Los memoriosos estarán de acuerdo en algo: Invisible, el negocio de instrumentos musicales fundado por el Flaco Marcelo Vallejos, fue lo más parecido a un pionero en el rubro. Está claro que antes habrá habido algún otro, pero nosotros -la generación del 80, quiero decir la generación en que fuimos jóvenes- crecimos allí dentro. Su primer local estuvo en la Galería Italia, exactamente (creo) donde hoy Federico Romera arregla computadoras y afines. Era un local chico, pero hecho a la medida de lo chica que era la ciudad de entonces. Invisible nació entre 1980/82 de la mano de un tipo al que le gustaba mucho la música, pero que por entonces todavía llevaba colgado en su prontuario de estudiante secundario el haber arrojado una máquina de escribir por el aljibe de la Garilaucha (neologismo que referenciaba a una escuela donde iban a parar todas las ovejas negras de la ciudad).

Marcelo era músico, guitarrista.
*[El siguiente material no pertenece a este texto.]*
theorem inc_eq_mod {c p : Nat} (h : p < 2 * c) : inc c p = (p + 1) % (2 * c) := by
  rw [← inc_mod (by omega), Nat.mod_eq_of_lt h]

/-- The distance to a position that is not behind is the difference (R28). -/
theorem distance_of_le {c h t : Nat} (ht : t < 2 * c) (hle : h ≤ t) : distance c h t = t - h := by
  rw [distance, show t + 2 * c - h = t - h + 2 * c by omega, Nat.add_mod_right, Nat.mod_eq_of_lt (by omega)]

/-- The distance to a position behind goes once round the `2C` positions (R28). -/
theorem distance_of_lt {c h t : Nat} (hh : h < 2 * c) (hlt : t < h) : distance c h t = t + 2 * c - h := by
  rw [distance, Nat.mod_eq_of_lt (by omega)]

theorem distance_lt {c h t : Nat} (ht : t < 2 * c) : distance c h t < 2 * c :=
  Nat.mod_lt _ (by omega)

/-- The distance is the difference of the positions modulo `2C`, taken in the integers (R28). -/
theorem cast_distance {c h t : Nat} (hh : h < 2 * c) : (distance c h t : Int) = ((t : Int) - h) % (2 * c) := by
  have hsum : ((t + 2 * c - h : Nat) : Int) = (t : Int) - h + 2 * c := by omega
  rw [distance, Int.natCast_emod, hsum, Nat.cast_mul, Nat.cast_ofNat, Int.add_emod_right]

theorem distance_eq_zero_iff {c h t : Nat} (hh : h < 2 * c) (ht : t < 2 * c) : distance c h t = 0 ↔ h = t := by
  rcases Nat.lt_or_ge t h with hlt | hle
  · rw [distance_of_lt hh hlt]; omega
  · rw [distance_of_le ht hle]; omega

/-- Opposite positions are `C` apart in either direction: the two distances add up to `2C` (R28). -/
theorem distance_eq_capacity_comm {c h t : Nat} (hh : h < 2 * c) (ht : t < 2 * c) :
    distance c h t = c ↔ distance c t h = c := by
  rcases Nat.lt_trichotomy t h with hlt | rfl | hlt
  · rw [distance_of_lt hh hlt, distance_of_le hh hlt.le]; omega
  · rfl
  · rw [distance_of_le ht hlt.le, distance_of_lt ht hlt]; omega

/-! ## Occupancy -/

theorem State.length_queue (s : State) : s.queue.length = s.npush - s.npop := by
  rw [State.queue, List.length_map, List.length_range]

/-- The counters of a state with the invariant differ by 0 to `C` (R317). -/
theorem State.Inv.counters {s : State} (hinv : s.Inv) : s.npop ≤ s.npush ∧ s.npush ≤ s.npop + s.params.capacity := by
  have hvh := hinv.vh_le
  have hpop := hinv.pop_le_vt
  have hvt := hinv.vt_le
  have hroom := hinv.room
  omega

theorem State.Inv.distance_cursors {s : State} (hinv : s.Inv) :
    distance s.params.capacity s.head s.tail = s.npush - s.npop := by
  obtain ⟨hle, hroom⟩ := hinv.counters
  have hcap := Params.capacity_pos hinv.params
  rw [hinv.head, hinv.tail]
  exact distance_mod hle (by omega)

theorem State.Inv.cursors_eq_iff {s : State} (hinv : s.Inv) : s.head = s.tail ↔ s.npop = s.npush := by
  obtain ⟨hle, hroom⟩ := hinv.counters
  have hcap := Params.capacity_pos hinv.params
  rw [hinv.head, hinv.tail]
  exact mod_inj hle (by omega)

/-! ## Which turn is next, and what it runs -/

theorem State.portIdle_prod {s : State} (hport : s.port = .prod) : s.portIdle = true ↔ s.prod.phase = .idle := by
  rw [State.portIdle, hport, beq_iff_eq]

theorem State.portIdle_cons {s : State} (hport : s.port = .cons) : s.portIdle = true ↔ s.cons.phase = .idle := by
  rw [State.portIdle, hport, beq_iff_eq]

/-- A busy port goes on with its transaction (R302, R310). -/
theorem stepPort_of_busy {s : State} (hbusy : ¬s.portIdle = true) : stepPort s = exec s.inFlight s := by
  rw [stepPort, if_neg hbusy]

/-- The turn of an idle port without a request changes nothing (R376). -/
theorem stepPort_of_no_request {s : State} (hidle : s.portIdle = true) (hpending : s.io.pending = []) :
    stepPort s = .next s := by
  rw [stepPort, if_pos hidle, State.fetch, hpending]

theorem step_of_no_turn {s : State} (h : s.nextTurn = none) : step s = .next s := by
  rw [step, h]

/-- With both ports idle no transaction is in flight. -/
theorem State.stepsLeft_eq_zero {s : State} (hprod : s.prod.phase = .idle) (hcons : s.cons.phase = .idle) (p : Port) :
    s.stepsLeft p = 0 := by
  cases p
  · rw [State.stepsLeft, hprod]
  · rw [State.stepsLeft, hcons]

/-- When the schedule has ended with a transaction in flight, a busy port moves (R356, log 22). -/
theorem State.nextTurn_of_inFlight {s : State} {p : Port} (hsched : s.sched = []) (hleft : 0 < s.stepsLeft p) :
    ∃ q draw, s.nextTurn = some (.move q draw) ∧ 0 < s.stepsLeft q := by
  cases hturn : s.nextTurn with
  | none =>
    obtain ⟨-, hprod, hcons⟩ := State.nextTurn_none.1 hturn
    rw [State.stepsLeft_eq_zero hprod hcons] at hleft
    exact absurd hleft (Nat.lt_irrefl 0)
  | some turn =>
    have hrest : s.restTurn = some turn := by rw [← hturn, State.nextTurn, hsched]
    obtain ⟨q, draw, rfl, hq⟩ := State.restTurn_cases hrest
    exact ⟨q, draw, rfl, hq⟩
Creo que su primera banda fue Becuadro y uno de los pocos músicos -de la generación bohemia, escasamente afecta al trabajo- que debió salir a remarla, a laburar. Abrió Invisible y todo el mundo que quería una guitarra, un bajo, una batería o un juego de cuerdas le compraba a él. Todavía en la otra galería (la única que funciona más o menos, la de San Martín y 9 de Julio), estaba el negocio del viejo Lancelloti, pero más orientado a la música clásica, y con la fortaleza de origen de ese hombre que conocí muy vagamente: parecía un sabio afinando los pianos a domicilio). Para la generación beat, entonces, estaba el Flaco Vallejos. A él se le compraban los instrumentos y en Vereda Musical se compraban los discos. Ese era el universo de la música en los 80.

Ahora que cerró, después de algo así como cuarenta años, la pregunta más elemental es cómo hizo el Flaco Vallejos para mantenerse de pie, competitivo, mientras llegaban las generaciones jóvenes y él envejecía. Cómo pudo equilibrar la dinámica de demanda de un rubro muy cambiante hecho para la juventud, cuando tu propia juventud languidece, a veces en correlación con tus ideas. Lo vi algunos años detrás del mostrador al Negro Juan Carlos Balgane (Blancanieves), pero me dediqué a la escritura, razón por la cual a Invisible lo seguí pispeando de lejos, como petrificado en el tiempo, mientras le crecía, imparable, la competencia con locales mucho más espaciosos y abundantemente stockeados.

Ahora que no está más, ahora que el Flaco Vallejos se terminó de bajar del escenario más difícil (dejar conforme a un músico con el instrumento que le vendió), pienso en Spinetta. Tiene en Tandil el nombre de una escuela, en los confines de Villa Laza y algo más que no recuerdo mientras escribo este artículo pensando más en el pasado que en el presente. Todos los que quisimos al Flaco Spinetta lo volvimos a ver mil veces, omniprescente, en el cartel que un día, cuando urdió su pequeño sueño de acordes, robertones y politonales, colgó el Flaco Vallejos, en su nombre y en su honor. Fue hace cuarenta años. No es poco, mucho menos en este tiempo, en la era del vacío, la desangelada época de la obsolescencia programada.

Entonces todos éramos jóvenes, más o menos roqueros, de jardineros y pelo largo, andábamos en zapatillas y queríamos aprender a tocar algo, una guitarra, un bajo, un teclado, lo que fuere. Todos escuchábamos a Invisible, fundada en 1973, todos cantábamos sus temas: "Los libros de la buena memoria", "El anillo del Capitán Beto" y no teníamos la menor idea de lo que estaba por venir. Como dice el tango "Afiches", ahora la marca registrada del negocio de instrumentos musicales más histórico de la ciudad, se desvanece cruel en el cartel. Pero aún así para muchos de nosotros refulge como un diamante loco en nuestra memoria y se obstina en quedarse allí.